Top of DATA SECTION

-- ==== Sys2Proof/Machine/Axes.lean ====
section
/-! DEFINITION. The axis requests: CONFIG-AXIS, UNPARK-AXIS, ESTABLISH-AXIS, RESUME-AXIS, PARK-AXIS, AXIS-STATUS and
POST-POSITION (R67, R68, R73 to R76, R84, R86, R89). -/

namespace Sys2Proof.Machine

/-- The items of a response that gives the axis state and position. -/
def axisItems (a : Axis) : List Byte :=
  be8 (axisStateCode a.state) ++ be32 a.position

/-- A request with its checks passed, answered with the axis state and position it leaves. -/
def axisReply (c : Completion) (n : AxisNo) (t : State) : State × Reply :=
  (t, ⟨c, [axisItems t.axes[n]]⟩)

/-- The axis that an axis request names, after the batch flag and the axis number are checked (R154). -/
def namedAxis (f : Frame) : Verdict AxisNo := do
  noBatchFlag f
  axisOperand f

/-! ### CONFIG-AXIS -/

/-- Check 4 of R73: INDEX needs QUAD and ABSOLUTE needs LINK. -/
def methodFitsSource (c : AxisConfig) : Bool :=
  match c.method, c.source with
  | .index, .link | .index, .host | .absolute, .quad | .absolute, .host => false
  | _, _ => true

/-- Check 5 of R73: on a LINEAR axis with method NONE or INDEX, R + O is a signed 32-bit count. -/
def sumFits (c : AxisConfig) : Bool :=
  match c.span, c.method with
  | .linear, .none | .linear, .index => inRange .linear (c.refValue + c.offset)
  | _, _ => true

/-- The place of the field that check 4 of R73 names: source or reference method (log entry 9). -/
def methodCheckPlace : Refused :=
  if Config.methodCheckNamesSource then badField 4 7 else badField 10 7

/-- The place of the field that check 5 of R73 names: reference value or offset (log entry 9). -/
def sumCheckPlace : Refused :=
  if Config.sumCheckNamesOffset then badField 15 7 else badField 11 7

/-- CONFIG-AXIS (R73). -/
def configAxis (f : Frame) (s : State) : Verdict (State × Reply) := do
  let n ← namedAxis f
  let a := s.axes[n]
  require (decide (a.state = .parked)) (refuse .wrongState)
  let c ← readConfig f
  require (methodFitsSource c) methodCheckPlace
  require (sumFits c) sumCheckPlace
  require (decide (c.span = a.config.span ∨ s.store.lists[n] = [] ∧ reservedCount s.store n = 0))
    (refuse .wrongState)
  require (c.quota == 0 || decide (s.store.occupancy[n] ≤ c.quota)) (refuse .quota)
  return (setAxis n { a with config := c } s, doneWith [])

/-- CONFIG_AXIS. -/
def execConfigAxis (s : State) : Host.Outcome State Fault Refusal :=
  serve (requestOf 15 s) configAxis s

/-! ### UNPARK-AXIS -/

/-- The front end of the axis's source starts (R50). -/
def startFrontEnd (now : Nat) (a : Axis) : Axis :=
  match a.config.source with
  | .quad => { a with decoderRunning := true, lastPair := (a.xa, a.xb) }
  | .link =>
    { a with failures := 0, sampleNext := some (now + Config.ticksPerMicrosecond * a.config.samplePeriod) }
  | .host => a

/-- A PARKED axis leaves PARKED by its reference method (R75). -/
def unpark (n : AxisNo) (s : State) : State :=
  let a := { startFrontEnd s.now s.axes[n] with warn := false }
  match a.config.method with
  | .none => reference n (a.config.refValue + a.config.offset) (setAxis n a s)
  | .index | .absolute | .host =>
    setAxis n { a with position := 0, state := .unreferenced, seeking := false } s

/-- UNPARK-AXIS (R75). -/
def unparkAxis (f : Frame) (s : State) : Verdict (State × Reply) := do
  let n ← namedAxis f
  require (decide (s.axes[n].state = .parked)) (refuse .wrongState)
  return axisReply .done n (unpark n s)

/-- UNPARK_AXIS. -/
def execUnparkAxis (s : State) : Host.Outcome State Fault Refusal :=
  serve (requestOf 16 s) unparkAxis s

/-! ### ESTABLISH-AXIS -/

/-- ESTABLISH-AXIS (R76). A NONE axis is never UNREFERENCED; its row here is never met (log entry 18). -/
def establishAxis (f : Frame) (s : State) : Verdict (State × Reply) := do
  let n ← namedAxis f
  let a := s.axes[n]
  require (decide (a.state = .unreferenced)) (refuse .wrongState)
  let v := i32 f 4
  match a.config.method with
  | .host =>
    require (!isRangeFault a.config.span (v + a.config.offset)) (badField 4 7)
    return axisReply .done n (reference n (v + a.config.offset) s)
  | .index | .absolute => return axisReply .accepted n (setAxis n { a with seeking := true } s)
  | .none => .error (refuse .wrongState)

/-- ESTABLISH_AXIS. -/
def execEstablishAxis (s : State) : Host.Outcome State Fault Refusal :=
  serve (requestOf 17 s) establishAxis s

/-! ### RESUME-AXIS and PARK-AXIS -/

/-- RESUME-AXIS (R84). -/
def resumeAxis (f : Frame) (s : State) : Verdict (State × Reply) := do
  let n ← namedAxis f
  require (decide (s.axes[n].state = .suspect)) (refuse .wrongState)
  return axisReply .done n (setAxis n { s.axes[n] with state := .tracking } s)

/-- RESUME_AXIS. -/
def execResumeAxis (s : State) : Host.Outcome State Fault Refusal :=
  serve (requestOf 18 s) resumeAxis s

/-- An axis in PARKED: SEEKING clear, the front end stopped, a poll in flight abandoned (R55, R57, R65, R86). -/
def parked (a : Axis) : Axis :=
  { a with state := .parked, seeking := false, decoderRunning := false, sampleNext := none, poll := none }

/-- PARK-AXIS (R86). -/
def parkAxis (f : Frame) (s : State) : Verdict (State × Reply) := do
  let n ← namedAxis f
  return axisReply .done n (if s.axes[n].state = .parked then s else setAxis n (parked s.axes[n]) s)

/-- PARK_AXIS. -/
def execParkAxis (s : State) : Host.Outcome State Fault Refusal :=
  serve (requestOf 19 s) parkAxis s

/-! ### AXIS-STATUS -/

/-- The failure count that AXIS-STATUS reports: 0 but on a LINK axis (R89). -/
def reportedFailures (a : Axis) : Nat :=
  if a.config.source = .link then a.failures else 0

/-- The items of AXIS-STATUS (R89). -/
def statusItems (st : Store) (n : AxisNo) (a : Axis) : List Byte :=
  halves (axisStateCode a.state) (causeCode a.lastCause)
    ++ be32 a.position
    ++ flagByte a.seeking
    ++ flagByte a.warn
    ++ be8 (reportedFailures a)
    ++ be16 (liveCount st n)
    ++ be16 (reservedCount st n)

/-- AXIS-STATUS (R89). -/
def axisStatus (f : Frame) (s : State) : Verdict (State × Reply) := do
  let n ← namedAxis f
  return (s, doneWith (statusItems s.store n s.axes[n]))

/-- AXIS_STATUS. -/
def execAxisStatus (s : State) : Host.Outcome State Fault Refusal :=
  serve (requestOf 20 s) axisStatus s

/-! ### POST-POSITION -/

/-- POST-POSITION: the checks of R67, then the posted sample at the tracker (R68). -/
def postPosition (f : Frame) (s : State) : Verdict (State × Reply) := do
  let n ← namedAxis f
  let a := s.axes[n]
  require (decide (a.config.source = .host)) (refuse .wrongSource)
  require (decide (a.state ≠ .parked)) (refuse .wrongState)
  let v ← fieldOr 4 7 (positionIn a.config.span (i32 f 4))
  return axisReply .done n (candidate n v s)

/-- POST_POSITION. -/
def execPostPosition (s : State) : Host.Outcome State Fault Refusal :=
  serve (requestOf 21 s) postPosition s

end Sys2Proof.Machine
end

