/-- The release check of one record. When its handle names no LIVE record that meets the conditions of a release, nothing changes.
Otherwise the freed slots are a chain without repeats: first that record's, and after each record's the slot of its successor, whose count
was at most 1, so that the free before brought it to 0. The chain ends where the last one names no successor that is LIVE and now
meets the conditions; where no other record met them at the start, none meets them at the end. Every record it frees was SPENT with
end mode RELEASE and no pending kind; its slot is FREE with the next generation, and its axis's occupancy count goes down by one. Every other
record keeps all but its predecessor count, which goes down by the freed records that named it; the lists, the axis entries and the
attention line stay. -/
def Obligations.ReleaseFollowsTheChainToItsEnd : Prop :=
  ∀ (st : Store) (h : Handle),
    let done := releaseCheck h st
    let freed := fun (p : TripRecord → Bool) =>
      (List.finRange 384).countP fun i =>
        decide (done.slots[i].gen ≠ st.slots[i].gen) && (match liveAt st i with
          | some r => p r
          | none => false)
    let naming := fun i : SlotNo => freed fun r => decide (r.successor = some (handleOf st i))
    ((∀ r, liveAs st h = some r → releasable r = false) → done = st) ∧
    (∀ r, liveAs st h = some r → releasable r = true →
      ∃ chain : List SlotNo,
        chain.head? = some h.slot ∧ chain.Nodup ∧ (∀ i, i ∈ chain ↔ done.slots[i].gen ≠ st.slots[i].gen) ∧
        (∀ (k : Nat) (i j : SlotNo), chain[k]? = some i → chain[k + 1]? = some j →
          ∃ x y, liveAt st i = some x ∧ x.successor = some (handleOf st j) ∧ liveAt st j = some y ∧ y.predCount ≤ 1) ∧
        ∀ (i : SlotNo) (x : TripRecord) (next : Handle) (y : TripRecord), chain.getLast? = some i → liveAt st i = some x →
          x.successor = some next → liveAs done next = some y → releasable y = false) ∧
    ((∀ (i : SlotNo) (r : TripRecord), liveAt st i = some r → releasable r = true → h = handleOf st i) →
      NoneReleasable done) ∧
    (∀ i : SlotNo,
      (done.slots[i] = ⟨st.slots[i].gen + 1, .free⟩ ∧
        ∃ r, liveAt st i = some r ∧ r.state = .spent ∧ r.endMode = .release ∧ r.pending = ⟨false, false, false⟩ ∧
          r.predCount ≤ naming i) ∨
      done.slots[i] =
        (match st.slots[i].content with
          | .live r => ⟨st.slots[i].gen, .live { r with predCount := r.predCount - naming i }⟩
          | .free | .reserved _ => st.slots[i])) ∧
    (∀ n : AxisNo, done.occupancy[n] = st.occupancy[n] - freed fun r => decide (r.axis = n)) ∧
    done.lists = st.lists ∧ done.axisNotices = st.axisNotices ∧ done.attention = st.attention
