-- ==== Sys2Proof/WellFormed.lean ====
section
/-! DEFINITION. Which commands the part's world can send. Every operand's range is in its type, but for the
length of a link reply. -/

namespace Sys2Proof

/-- The most bits one poll can clock in after the poll word: 120 of the sync search, the second sync bit, a
32-bit position word, ALARM, WARN and the check (R59, R61). -/
def longestReply : Nat := 163

/-- A link reply is no longer than one poll; every other command is well formed. -/
def Instr.WellFormed (c : Instr) : Bool :=
  match c with
  | .pollEnd _ reply => decide (reply.length ≤ longestReply)
  | .hardwareReset | .resetEnd | .transactionStart | .transactionEnd _ | .takeRequest | .unknown
  | .addTrip | .modifyTrip | .retireTrip | .holdTrip | .armTrip | .queryTrip | .scanAxis | .getBracket
  | .wipeStore | .readNotices | .ackNotices | .openBatch | .stagedAddTrip | .stagedModifyTrip
  | .stagedRetireTrip | .stagedHoldTrip | .stagedArmTrip | .commitBatch | .discardBatch | .configAxis
  | .unparkAxis | .establishAxis | .resumeAxis | .parkAxis | .axisStatus | .postPosition | .driveLine
  | .configLine | .lineStatus | .quadEdge _ _ _ | .indexEvent _ | .sampleTimerExpiry _ | .pollTimeout _
  | .dwellEnd _ | .pulseExpiry _ | .inhibitChange _ | .gateChange _ _ => true

end Sys2Proof
end

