/-! ### The staging list -/

/-- A staged request is refused when the staging list is full (R179). -/
theorem StoreMove.staging_length_le {s t : State} (h : StoreMove s t) (hs : s.manager.staging.length ≤ 24) :
    t.manager.staging.length ≤ 24 := by
  cases h with
  | kept _ hb => exact hb.2 ▸ hs
  | edited _ _ hb => exact hb.2 ▸ hs
  | noticed _ hb => exact hb.2 ▸ hs
  | updated _ _ hb => exact hb.2 ▸ hs
  | reset _ _ h => simp [h]
  | opened _ _ _ h => simp [h]
  | closed _ _ _ h => simp [h]
  | staged _ _ _ hroom _ h => rw [h, List.length_append]; exact hroom
  | stagedAdd _ _ _ _ hroom _ h => rw [h, List.length_append]; exact hroom

/-! ### The places of the port -/

/-- The queues within their places, and room for the group of the request in progress. -/
def PortBounded (s : State) : Prop :=
  s.port.requestQueue.length ≤ 8 ∧ s.port.responseQueue.length ≤ 8 ∧
  ∀ f, s.manager.inProgress = some f → s.port.responseQueue.length + partsNeeded f ≤ 8

theorem queuesBounded_iff (s : State) :
    QueuesBounded s ↔ PortBounded s ∧ s.manager.staging.length ≤ 24 ∧ AllLines (fun d => d.claims.length ≤ 16) s := by
  simp only [QueuesBounded, PortBounded, AllLines, and_assoc]

theorem Answers.portBounded {may : Completion → Prop} {s t : State} (h : Answers may s t) (hs : PortBounded s) : PortBounded t := by
  obtain ⟨hreq, hresp, hprogress⟩ := hs
  cases h with
  | kept hreq' hresp' hm => exact ⟨hreq' ▸ hreq, hresp' ▸ hresp, by rw [hresp', hm]; exact hprogress⟩
  | @answered f r _ hf _ hroom hreq' hresp' hm =>
    have hparts := hprogress f hf
    refine ⟨hreq' ▸ hreq, ?_, by rw [hm]; simp⟩
    rw [hresp', List.length_append, length_responseGroup]
    omega

theorem length_afterSending_le (tr : Transaction) (clocks : Nat) (q : List ResponsePart) :
    (afterSending tr clocks q).length ≤ q.length := by
  unfold afterSending
  split
  · simp
  · exact Nat.le_refl _

/-- The end of a transaction appends a frame only while one of the 8 places is free (R201). -/
theorem portBounded_endTransaction {s t : State} {tr : Transaction} {sdi : List Bool}
    (hport : t.port = endTransaction tr sdi s.port) (hm : t.manager = s.manager) (hs : PortBounded s) : PortBounded t := by
  obtain ⟨hreq, hresp, hprogress⟩ := hs
  have hle := length_afterSending_le tr (tr.clocks + sdi.length) s.port.responseQueue
  refine ⟨?_, ?_, fun f hf => ?_⟩
  · rw [hport]
    simp only [endTransaction]
    split
    next hacc =>
      have hfree := ((judgeFrame_eq_accepted_iff _ _ _).1 hacc).2.2.2
      have : ¬ 8 ≤ s.port.requestQueue.length := of_decide_eq_false hfree
      rw [List.length_append, List.length_singleton]
      omega
    next => exact hreq
  · rw [hport]
    exact hle.trans hresp
  · rw [hm] at hf
    have hroom := hprogress f hf
    rw [hport]
    simp only [endTransaction]
    omega

theorem QueueMove.portBounded {may : Completion → Prop} {c : Instr} {s t : State} (h : QueueMove may c s t)
    (hs : PortBounded s) : PortBounded t := by
  cases h with
  | answers h => exact h.portBounded hs
  | reset _ hport hm => exact ⟨by rw [hport]; simp, by rw [hport]; simp, by rw [hm]; simp⟩
  | ends _ hport hm => exact portBounded_endTransaction hport hm hs
  | takes _ hqueue hroom hport hm =>
    obtain ⟨hreq, hresp, -⟩ := hs
    rw [hqueue, List.length_cons] at hreq
    refine ⟨by rw [hport]; exact Nat.le_of_succ_le hreq, by rw [hport]; exact hresp, fun g hg => ?_⟩
    rw [hm] at hg
    cases hg
    rw [hport]
    exact (roomFor_iff _ _).1 hroom

/-- Settles O54: a command moves the queues within their places, the staging list while it has one free, and the claim lists by the
operations of their drivers. -/
theorem stepKeepsQueuesBounded : Obligations.StepKeepsQueuesBounded := by
  intro s t hs hstep
  obtain rfl | ⟨c, rest, he⟩ := step_cases hstep
  · exact hs
  · obtain ⟨hport, hstaging, hlines⟩ := (queuesBounded_iff s).1 hs
    rw [queuesBounded_iff]
    exact ⟨he.queueMove.portBounded hport, he.storeMove.staging_length_le hstaging,
      he.allLines claimsBounded_keptByDriver hlines⟩

/-! ### What the queues show of a command -/

/-- The parts of a response group carry the code and the tag of its request, and their number (R153, R212). -/
theorem mem_responseGroup {f : Frame} {r : Reply} {p : ResponsePart} (hp : p ∈ responseGroup f r) :
    p.code = byteAt f 0 ∧ p.tag = byteAt f 1 ∧ p.completion = r.code ∧ p.parts = (responseGroup f r).length := by
  rw [length_responseGroup]
  unfold responseGroup at hp
  obtain ⟨⟨items, k⟩, -, rfl⟩ := List.mem_map.1 hp
  exact ⟨rfl, rfl, rfl, rfl⟩

/-- Settles O9: every command but a reset and the end of a transaction answers the request in progress or leaves the response queue. -/
theorem onlyItsOwnEventsMoveTheQueues : Obligations.OnlyItsOwnEventsMoveTheQueues := by
  intro c s t hreset hends hexec
  cases (effect_of_exec hexec).queueMove with
  | reset hc => exact absurd hc hreset
  | @ends tr sdi hc => exact absurd hc (hends sdi)
  | takes hc _ _ hport =>
    exact ⟨fun hne => absurd hc hne, [], by rw [hport, List.append_nil], fun hne => absurd rfl hne⟩
  | answers h =>
    cases h with
    | kept hreq hresp => exact ⟨fun _ => hreq, [], by rw [hresp, List.append_nil], fun hne => absurd rfl hne⟩
    | @answered f r _ hf _ hroom hreq hresp hm =>
      refine ⟨fun _ => hreq, responseGroup f r, hresp, fun _ => ⟨hm, ?_, f, hf, fun p hp => ?_⟩⟩
      · rw [length_responseGroup]
        exact hroom.trans (partsNeeded_le_three f)
      · obtain ⟨hcode, htag, -, hparts⟩ := mem_responseGroup hp
        exact ⟨hcode, htag, hparts⟩

theorem append_ne_self {α : Type} (l : List α) (x : α) : l ≠ l ++ [x] := by
  simp

/-- Settles O10: the one part appended is the answer of a refusal, which changes nothing else, since only grants are answered
otherwise. -/
theorem refusedRequestChangesNothing : Obligations.RefusedRequestChangesNothing := by
  intro c s t p hexec hp hdone haccepted hstaged hfailed
  obtain ⟨f, e, -, rfl⟩ | h := (effect_of_exec hexec).refused_or_queueMove
  · have hpart : partOf f e.code 1 1 e.items = p := by
      simpa [Machine.answered, completedWith] using hp
    rw [← hpart]
    rfl
  · cases h with
    | reset _ hport => simp [hport] at hp
    | @ends tr sdi _ hport =>
      have hle := length_afterSending_le tr (tr.clocks + sdi.length) s.port.responseQueue
      have hlen : (afterSending tr (tr.clocks + sdi.length) s.port.responseQueue).length
          = s.port.responseQueue.length + 1 := by
        rw [hport] at hp
        rw [show afterSending tr (tr.clocks + sdi.length) s.port.responseQueue = _ from hp, List.length_append,
          List.length_singleton]
      omega
    | takes _ _ _ hport => rw [hport] at hp; exact absurd hp (append_ne_self _ p)
    | answers h =>
      cases h with
      | kept _ hresp => rw [hresp] at hp; exact absurd hp (append_ne_self _ p)
      | @answered f r hgrant _ _ _ _ hresp =>
        have hgroup : responseGroup f r = [p] := List.append_cancel_left (hresp.symm.trans hp)
        obtain ⟨-, -, hcode, -⟩ := mem_responseGroup (f := f) (r := r) (p := p) (by rw [hgroup]; exact List.mem_singleton_self p)
        rw [← hcode] at hgrant
        rcases hgrant with h | h | h | h <;> contradiction

end Sys2Proof.Machine
end

section
/-! What every command leaves of the waiting commands, of the axes and of the line drivers: each stays in a legal state. -/

namespace Sys2Proof.Machine
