-- ==== Sys2Proof/Machine/RegisterBank.lean ====
section
/-! DEFINITION. The register bank and the input matrix (spec/41_register_bank.md R130 to R145). -/

namespace Sys2Proof.Machine

/-- STORE[a] of the state's backing store. -/
def storeRead (a : Nat) (s : State) : Byte := s.store.read a

/-- STORE[a] <- v in the state's backing store. -/
def storeWrite (a : Nat) (v : Byte) (s : State) : State := s.setStore (s.store.write a v)

/-- JoypRead() (R135). -/
def joypRead (s : State) : Byte := joypByte s.sel s.btn0 s.btn1

/-- The input-select write (R136). -/
def joypWrite (v : Byte) (s : State) : State := s.setSel (selectorOf v)

/-- The divider write: the value is discarded, the prescaler cleared (R139). -/
def dividerWrite (_v : Byte) (s : State) : State := s.setDivider 0x00#8 0

/-- RegRead(off) (R130, R133, R135, R138, R140, R142, R144). -/
def regRead (off : Nat) (s : State) : Byte :=
  match regKind off with
  | .inputSelect => joypRead s
  | .divider => s.div
  | .timerCounter => s.tima
  | .timerModulo => s.tma
  | .timerControl => s.tac
  | .plainStorage => storeRead (Config.regBase + off) s

/-- RegWrite(off, v) (R131, R134, R136, R139, R141, R143, R145). -/
def regWrite (off : Nat) (v : Byte) (s : State) : State :=
  match regKind off with
  | .inputSelect => joypWrite v s
  | .divider => dividerWrite v s
  | .timerCounter => s.setTima v
  | .timerModulo => s.setTma v
  | .timerControl => s.setTac v
  | .plainStorage => storeWrite (Config.regBase + off) v s

end Sys2Proof.Machine
end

Bottom of DATA SECTION

- _GOAL OF THE EXERCISE_
Wherever the word "else" appears in the records above, copy that line.

- _THE COMPLETED TASK_
  if Config.methodCheckNamesSource then badField 4 7 else badField 10 7
  if Config.sumCheckNamesOffset then badField 15 7 else badField 11 7
  return axisReply .done n (if s.axes[n].state = .parked then s else setAxis n (parked s.axes[n]) s)
  if a.config.source = .link then a.failures else 0
/-- Settles O10: the one part appended is the answer of a refusal, which changes nothing else, since only grants are answered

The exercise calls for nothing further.